If you can't bring yourself to say "abusive" then try saying you've just gotten out of a "bad" relationship and then explain just as you have explained here. I imagine they will refer you to counselling and probably give you information about Women's Aid and any local domestic abuse organizations. I've booked an appointment with a female doctor as I just couldn't stand the thought of explaining this to a man. Please do the same if it makes you more comfortable! Many women ask for female doctors for various reasons (not saying male doctors wouldn't be supportive but it can have a psychological affect on the patient and make you less likely to open up about everything)

But yes, doctors are there for mental health as well as physical!

GreenRut · 01/10/2016 10:55

user just to reiterate pps points, you're GP is there for mental health as well as physical. My experience of approaching a gp with issues like this has been mixed, but where it was negative I made an appointment with the receptionist just making it clear I did not wish to see x gp again.

user1474193901 · 01/10/2016 12:10

Thank you. I will see if I can make a GP appointment for next week. Wish me luck.

olives106 · 01/10/2016 13:13

Good luck user! It sounds like exactly the step you need to take. Look after yourself

1DAD2KIDS · 01/10/2016 14:11

You love someone, you give then your heart and everything and would die for them. Then they leave you. All the future you had together gone. Then the scary thing is in the clear of day you start to realise how much they have lied, manipulated and controlled you. To be fair if you are like me there was always a tiny little voice telling you that something is not right. For me its only after she left my close friends and family started to say they were not happy with the way she treated me and thought she was controlling. Now they tell me I think. But they didn't want to interfere and to be fair I would have always backed my ex's side. She played a very clever game of subtlety planting the seeds of mistrust in my head about all my friends and family. Little things like for brother is always your mums favourite. Or she would tell me about how she tried to plan a surprise birthday for me but none of my family was interested in it, another one of her lies.

But it gets betters but takes time. I was so low. Luckily having to raise a 6 month old and 4 year old (at the time) gave me focus and a purpose. What I would say it take it all in bite size chunks. I tried to do it all at once, it don't work. I would say first get every day life functioning. Focus on running the household. Look at the simple things you love do to that bring you some joy and do them. Super important find someone you trust to talk to and don't be afraid to let all those thoughts, emotions and feeling's out regularly. It really helps, A LOT. Eventually try to come to learn to trust your gut instincts. It takes time because you the fall out of your previous relationship makes you doubt your own judgment so much. But you must learn to trust your self again.

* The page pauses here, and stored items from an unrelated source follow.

/-- The send queue from the first block that fits (R30). -/
def State.fitting (s : State) (limit : Nat) (queue : List DescNo) : List DescNo :=
  queue.dropWhile (fun d => decide (limit < (s.descriptor d).pages.length))

/-- The send context after an active block has been decided, with nothing queued behind it (R37). -/
def SendContext.advanced (x : SendContext) (a : ActiveBlock) (ready : Bool) : SendContext :=
  { x with
    sender := .idle, active := none, lastSent := some (a.number, a.count), nextNumber := x.nextNumber + 1
    peerReady := ready, pollCount := 0 }

/-- The send context a start decision leaves with peer-ready false: HELD with PROBE to be sent at once, or IDLE (R29,
R49). -/
def SendContext.resumed (x : SendContext) : SendContext :=
  if x.queue = [] then { x with sender := .idle } else { x with sender := .held, pollCount := 1 }

/-- The transfer class a resumption leaves: PROBE pending where blocks are queued (R29, R49). -/
def resumedTransfer (x : SendContext) : Option TransferKind := if x.queue = [] then none else some .probe

/-- A REWINDING record back in OPEN (R12, R49, R147, R148). -/
def reopenedRecord (r : CircuitRecord) (owed : Option ProtocolKind) : CircuitRecord :=
  { r with
    state := .opened, timer := none, retryCount := 0, note := none, protocol := owed
    transfer := if r.send.queue = [] then r.transfer else some .probe, send := r.send.resumed }

/-- An OPEN record rewound by a REWIND frame (R48, R49, R73, R146). -/
def rewoundRecord (r : CircuitRecord) : CircuitRecord :=
  { r with
    timer := if r.timer.any (fun t => decide (t.purpose = .status ∨ t.purpose = .probe)) then none else r.timer
    protocol := some .rewindDone, transfer := resumedTransfer r.send.rewound, answer := none
    send := r.send.rewound.resumed, recv := r.recv.rewound }

/-- A record at the link's leaving UP (R160). -/
def leftUpRecord (cause : Octet) (r : CircuitRecord) : CircuitRecord :=
  match r.kind, r.state with
  | some .dialled, .opening => closedRecord r cause 0 .part false none
  | some .dialled, .offered => closedRecord r cause 0 .part false none
  | some .dialled, .opened => closedRecord r cause 0 .part false none
  | some .dialled, .rewinding => closedRecord r cause 0 .part false none
  | some .dialled, .closing => closedFromClosing r false none
  | some .fixed, .opened => dormantRecord r
  | some .fixed, .rewinding => dormantRecord r
  | _, .closed => { r with protocol := none }
  | _, _ => r

/-- The event of a record at the link's leaving UP and at a peer restart (R132, R151, R160, R161): OPEN-FAILED of an
OPENING record, CLOSED of every other live dialled one, with the close record a CLOSING one already had. -/
def leftUpEvent (cause : Octet) (c : CircuitNo) (r : CircuitRecord) : Option Event :=
  match r.kind, r.state with
  | some .dialled, .opening => some (openFailedOf c r cause .part)
  | some .dialled, .offered => some (closedOf c r cause .part false r.send.blocks.length)
  | some .dialled, .opened => some (closedOf c r cause .part false r.send.blocks.length)
  | some .dialled, .rewinding => some (closedOf c r cause .part false r.send.blocks.length)
  | some .dialled, .closing => some
    { kind := .closed, circuit := some c
      cause := r.closeRecord.map CloseRecord.cause, originator := r.closeRecord.map CloseRecord.originator
      tag := some r.service, block := some (if r.closeRecord.any CloseRecord.confirmed then 1 else 0)
      count := r.closeRecord.map CloseRecord.discarded }
  | _, _ => none

/-- The events of all records at the link's leaving UP, in rising circuit number (R160, R161). -/
def State.leftUpEvents (s : State) (cause : Octet) : List Event :=
  (List.finRange 64).filterMap (fun c => leftUpEvent cause c (s.circuit c))

/-- A descriptor after the one record that holds it has left UP or met a peer restart (R48, R50, R73, R74, R160, R161):
the blocks of a dialled record that enters CLOSED are freed, and a fixed circuit's active block is QUEUED again and its
assembly freed. -/
def State.leftUpDescriptor (s : State) (r : CircuitRecord) (d : DescNo) : Descriptor :=
  let dropped : Descriptor :=
    if d ∈ r.send.blocks ∨ r.recv.assembly = some d then freed s d else s.descriptor d
  let requeued : Descriptor :=
    if r.recv.assembly = some d then freed s d
    else if r.send.active.map ActiveBlock.desc = some d then
      { s.descriptor d with state := .queued, blockNumber := none }
    else s.descriptor d
  match r.kind, r.state with
  | some .dialled, .opening => dropped
  | some .dialled, .offered => dropped
  | some .dialled, .opened => dropped
  | some .dialled, .rewinding => dropped
  | some .fixed, .opened => requeued
  | some .fixed, .rewinding => requeued
  | _, _ => s.descriptor d

/-- The blocks a record holds, as the close of both sides finds them: queued, active and assembling. -/
def CircuitRecord.holds (r : CircuitRecord) (d : DescNo) : Prop := d ∈ r.send.blocks ∨ r.recv.assembly = some d

/-- The descriptors after every record has left UP or met a peer restart: a descriptor that no record but c holds, and
c not both as active block and as assembly, is as c's move leaves it; so one that no record holds is unchanged. -/
def DescriptorsLeftUp (s t : State) : Prop :=
  ∀ (c : CircuitNo) (d : DescNo), (∀ e, e ≠ c → ¬ (s.circuit e).holds d) →
    ¬ ((s.circuit c).send.active.map ActiveBlock.desc = some d ∧ (s.circuit c).recv.assembly = some d) →
    t.descriptor d = s.leftUpDescriptor (s.circuit c) d

/-- What the link's leaving UP does (R160): every record moved, the loose-reply queue emptied, and, where the event
queue has room for them all, the records' events in rising circuit number and then LINK-DOWN. The descriptors of the
records moved are freed or queued again, and nothing else changes. -/
structure LeftUp (cause : Octet) (follows : LinkState) (s t : State) : Prop where
  records     : ∀ c, t.circuit c = { leftUpRecord cause (s.circuit c) with stale := (t.circuit c).stale }
  loose       : t.loose = []
  counted     : (s.leftUpEvents cause).length = s.liveDialledCount
  events      : s.events.length ≤ 62 →
    t.events = s.events ++ s.leftUpEvents cause ++ [
      { kind := .linkDown, cause := some cause, count := some s.liveDialledCount
        block := some (if follows = .stopping then 1 else if follows = .up then 2 else 0) }]
  stale       : s.events.length ≤ 62 → (∀ c, (t.circuit c).stale = (s.circuit c).stale) ∧ t.linkStale = s.linkStale
  descriptors : DescriptorsLeftUp s t
  others      : t = { s with
    circuits := t.circuits, loose := t.loose, events := t.events, linkStale := t.linkStale
    descriptors := t.descriptors, link := t.link, port := t.port }
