/-- A write to COMMAND starts a command in IDLE and DONE, clearing the collide flag, the result code and the RESULT
registers; a write to a word of a PARAM register changes that word only; in BUSY both are ignored and set the collide
flag. A write to RESULT, PORT STATUS or an offset not in the table is ignored in every port state. A read gives
the register's word: COMMAND, PORT STATUS with the port state, the collide flag and the result code in their bits, the
interrupt enable, the halves of the PARAM and RESULT registers, the event count, and the words of the head entry with
zero for a field it does not carry; zero at every other offset, and in EVENT HEAD while the queue is empty. The codes of
results, event kinds and values are those of the tables of chapter 12; a parameter is the value of its register or one
octet of it, and the result values stand from RESULT 0 on, the rest zero. -/
def Obligations.RegisterWindowWritesAndReads : Prop :=
  (∀ (s : State) (value : Word),
    let collided : State := { s with port := { s.port with collide := true } }
    (s.port.state ≠ .busy → exec (.registerWrite 0 value) s = .next { s with
      port := { s.port with
        state := .busy, command := value, collide := false, result := .ok, results := Vector.replicate 8 0 } }) ∧
    (s.port.state = .busy → exec (.registerWrite 0 value) s = .next collided) ∧
    (∀ (i : Fin 8) (high : Bool),
      let address : WordAddress := BitVec.ofNat 17 (8 + 2 * i.val + (if high then 1 else 0))
      let old := s.port.params[i.val]
      let new : Reg := if high then value ++ old.extractLsb' 0 16 else old.extractLsb' 16 16 ++ value
      (s.port.state = .busy → exec (.registerWrite address value) s = .next collided) ∧
      (s.port.state ≠ .busy → exec (.registerWrite address value) s = .next { s with
        port := { s.port with params := s.port.params.set i.val new } })) ∧
    (∀ address : WordAddress, address = 1 ∨ (3 ≤ address.toNat ∧ address.toNat ≤ 7) ∨
        (24 ≤ address.toNat ∧ address ≠ 49) → exec (.registerWrite address value) s = .next s)) ∧
  ∀ s : State,
    let half (r : Reg) (high : Bool) : Word := if high then r.extractLsb' 16 16 else r.extractLsb' 0 16
    s.readRegister 0 = s.port.command ∧
    (s.readRegister 1).toNat = (match s.port.state with | .idle => 0 | .busy => 1 | .done => 2) +
      (if s.port.collide then 4 else 0) + 256 * s.port.result.code ∧
    s.readRegister 2 = (if s.intEnable then 1 else 0) ∧
    (∀ (i : Fin 8) (high : Bool),
      s.readRegister (BitVec.ofNat 17 (8 + 2 * i.val + (if high then 1 else 0))) = half s.port.params[i.val] high ∧
      s.readRegister (BitVec.ofNat 17 (24 + 2 * i.val + (if high then 1 else 0))) = half s.port.results[i.val] high) ∧
    s.readRegister 48 = BitVec.ofNat 16 s.events.length ∧
    (∀ k, k < 8 →
      (s.events = [] → s.readRegister (BitVec.ofNat 17 (56 + k)) = 0) ∧
      (∀ e rest, s.events = e :: rest → s.readRegister (BitVec.ofNat 17 (56 + k)) = BitVec.ofNat 16
        (match k with
          | 0 => e.kind.code + 256 * codeOf (fun c => c.val) e.circuit
          | 1 => codeOf BitVec.toNat e.cause + 256 * codeOf Originator.code e.originator
          | 2 => codeOf BitVec.toNat e.tag
          | 3 => codeOf BitVec.toNat e.block
          | 4 => codeOf id e.count
          | 5 => codeOf id e.page
          | _ => 0))) ∧
    (∀ address : WordAddress, (3 ≤ address.toNat ∧ address.toNat ≤ 7) ∨ (40 ≤ address.toNat ∧ address.toNat ≤ 47) ∨
      (49 ≤ address.toNat ∧ address.toNat ≤ 55) ∨ 64 ≤ address.toNat → s.readRegister address = 0) ∧
    (∀ i : Fin 8, s.param i.val = s.port.params[i.val].toNat ∧
      (∀ k, k < 4 → (s.paramOctet i.val k).toNat = s.port.params[i.val].toNat / 256 ^ k % 256) ∧
      ∀ values : List Nat, (resultRegisters values)[i.val] = BitVec.ofNat 32 (values.getD i.val 0)) ∧
    (∀ p : ResultCode × Nat, p ∈
      [(.ok, 0x00), (.unknownCommand, 0x01), (.badParam, 0x02), (.badCircuit, 0x03), (.badState, 0x04),
       (.linkNotUp, 0x05), (.noSlot, 0x06), (.noLabel, 0x07), (.noPages, 0x08), (.noDescriptor, 0x09),
       (.queueFull, 0x0A), (.badDescriptor, 0x0B), (.empty, 0x0C), (.lineNotReady, 0x0D)] → p.1.code = p.2) ∧
    (∀ p : EventKind × Nat, p ∈
      [(.linkUp, 0x01), (.linkDown, 0x02), (.looped, 0x03), (.opened, 0x04), (.openFailed, 0x05), (.offer, 0x06),
       (.rewound, 0x07), (.blockSent, 0x08), (.blockFailed, 0x09), (.blockArrived, 0x0A), (.accessFault, 0x0B),
       (.overflow, 0x0C), (.closed, 0x0D)] → p.1.code = p.2) ∧
    (∀ p : CircuitState × Nat, p ∈
      [(.free, 0), (.opening, 1), (.offered, 2), (.opened, 3), (.rewinding, 4), (.closing, 5), (.closed, 6),
       (.dormant, 7)] → p.1.code = p.2) ∧
    (∀ p : CircuitKind × Nat, p ∈ [(.dialled, 1), (.fixed, 2)] → p.1.code = p.2) ∧
    (∀ p : Role × Nat, p ∈ [(.initiator, 1), (.responder, 2)] → p.1.code = p.2) ∧
    (∀ p : Policy × Nat, p ∈ [(.abandon, 1), (.rewind, 2), (.close, 3)] → p.1.code = p.2) ∧
    (∀ p : ListenPolicy × Nat, p ∈ [(.auto, 1), (.refer, 2)] → p.1.code = p.2 ∧ listenPolicyOf p.2 = some p.1) ∧
    (∀ code, code ≠ 1 → code ≠ 2 → listenPolicyOf code = none) ∧
    (∀ p : Originator × Nat, p ∈ [(.local, 1), (.peer, 2), (.part, 3)] → p.1.code = p.2) ∧
    (∀ p : TimerPurpose × Nat, p ∈
      [(.openT, 1), (.offer, 2), (.status, 3), (.probe, 4), (.close, 5), (.rewind, 6)] → p.1.code = p.2) ∧
    (∀ p : SenderState × Nat, p ∈
      [(.idle, 0), (.sending, 1), (.polling, 2), (.abandoning, 3), (.held, 4), (.stopped, 5)] → p.1.code = p.2) ∧
    (∀ p : LastOutcome × Nat, p ∈ [(.none, 0), (.complete, 2), (.abandoned, 3)] → p.1.code = p.2) ∧
    (∀ p : DescState × Nat, p ∈
      [(.free, 0), (.filling, 1), (.queued, 2), (.active, 3), (.assembling, 4), (.delivered, 5), (.held, 6),
       (.returning, 7)] → p.1.code = p.2) ∧
    (∀ (c : CircuitNo) (fixed : Bool) (n : Nat), LabelEntry.free.code = 0 ∧ (LabelEntry.bound c fixed).code = 1 ∧
      (LabelEntry.resting n).code = 2) ∧
    (∀ p : LinkState × Nat, p ∈ [(.down, 0), (.starting, 1), (.up, 2), (.stopping, 3)] → p.1.code = p.2) ∧
    (∀ p : StopKind × Nat, p ∈ [(.local, 1), (.answering, 2)] → p.1.code = p.2) ∧
    (∀ p : LinkPurpose × Nat, p ∈ [(.start, 1), (.stop, 2)] → p.1.code = p.2) ∧
    (∀ cause : Octet, PendingLink.linkStart.code = 0x01 ∧ PendingLink.linkAgree.code = 0x02 ∧
      (PendingLink.linkStop cause).code = 0x03) ∧
    (∀ cause diagnostic : Octet, (LooseBody.refuse cause diagnostic).code = 0x12 ∧
      (LooseBody.close cause diagnostic).code = 0x13 ∧ LooseBody.closeDone.code = 0x14) ∧
    flagCode false = 0 ∧ flagCode true = 1
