-- ==== Sys2Proof/Laws/Bits.lean ====
section
/-! SUPPORT. The order of bits on the line (R177): the bits of an octet, one by one, and the octet they make. -/

namespace Sys2Proof.Machine

@[simp] theorem octetBits_length (o : Octet) : (octetBits o).length = 8 := by simp [octetBits]

/-- The bit sent i-th is the octet's bit i. -/
theorem octetBits_getElem? (o : Octet) (i : Nat) (h : i < 8) : (octetBits o)[i]? = some (o.getLsbD i) := by
  simp [octetBits, h]

theorem octetBits_eq (o : Octet) : octetBits o =
    [o.getLsbD 0, o.getLsbD 1, o.getLsbD 2, o.getLsbD 3, o.getLsbD 4, o.getLsbD 5, o.getLsbD 6, o.getLsbD 7] := rfl

/-- The bits of an octet, received in the order they are sent, give the octet. -/
theorem octetOfBits_octetBits (o : Octet) : octetOfBits (octetBits o) = o := by
  have h : ∀ b0 b1 b2 b3 b4 b5 b6 b7 : Bool, ∀ i : Fin 8,
      (octetOfBits [b0, b1, b2, b3, b4, b5, b6, b7]).getLsbD i.val = [b0, b1, b2, b3, b4, b5, b6, b7][i.val] := by
    decide
  apply BitVec.eq_of_getLsbD_eq
  intro i hi
  rw [octetBits_eq, h _ _ _ _ _ _ _ _ ⟨i, hi⟩]
  match i, hi with
  | 0, _ | 1, _ | 2, _ | 3, _ | 4, _ | 5, _ | 6, _ | 7, _ => rfl

@[simp] theorem lineBits_nil : lineBits [] = [] := rfl

theorem lineBits_cons (o : Octet) (os : List Octet) : lineBits (o :: os) = octetBits o ++ lineBits os := rfl

end Sys2Proof.Machine
end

I am over a year on now. Me and the kids are doing great. My life is in order. I feel more confident and self assured than probably ever in my life. I follow my gut now and I am in a good place and settled. Maybe I am at a stage to look at relationships again. This is the new frontier for me. I must admit I am still very damaged in terms putting my trust into a long term relationship. I am still not convinced that I could unconditionally give my heart to someone again. Not after 6 years of marriage to a woman I loved wholeheartedly, trusted and supported turned out to have be such a controlling manipulator who betrayed me and left me alone. It is truly the hardest thing. But what else can I do? My house is in order, I am happy on my own but maybe I don't want to be alone forever. Friends and family say I will find the right one and trust again. Hopefully their right. I would say though get your house in order, learn to live and love your self alone before you start dating. Dating as single parent is difficult but there will be someone out there when you are properly ready.

I also wish for the magic fast forward button. Especially in the early days. People say it gets better with time but that's little comfort in the here and now.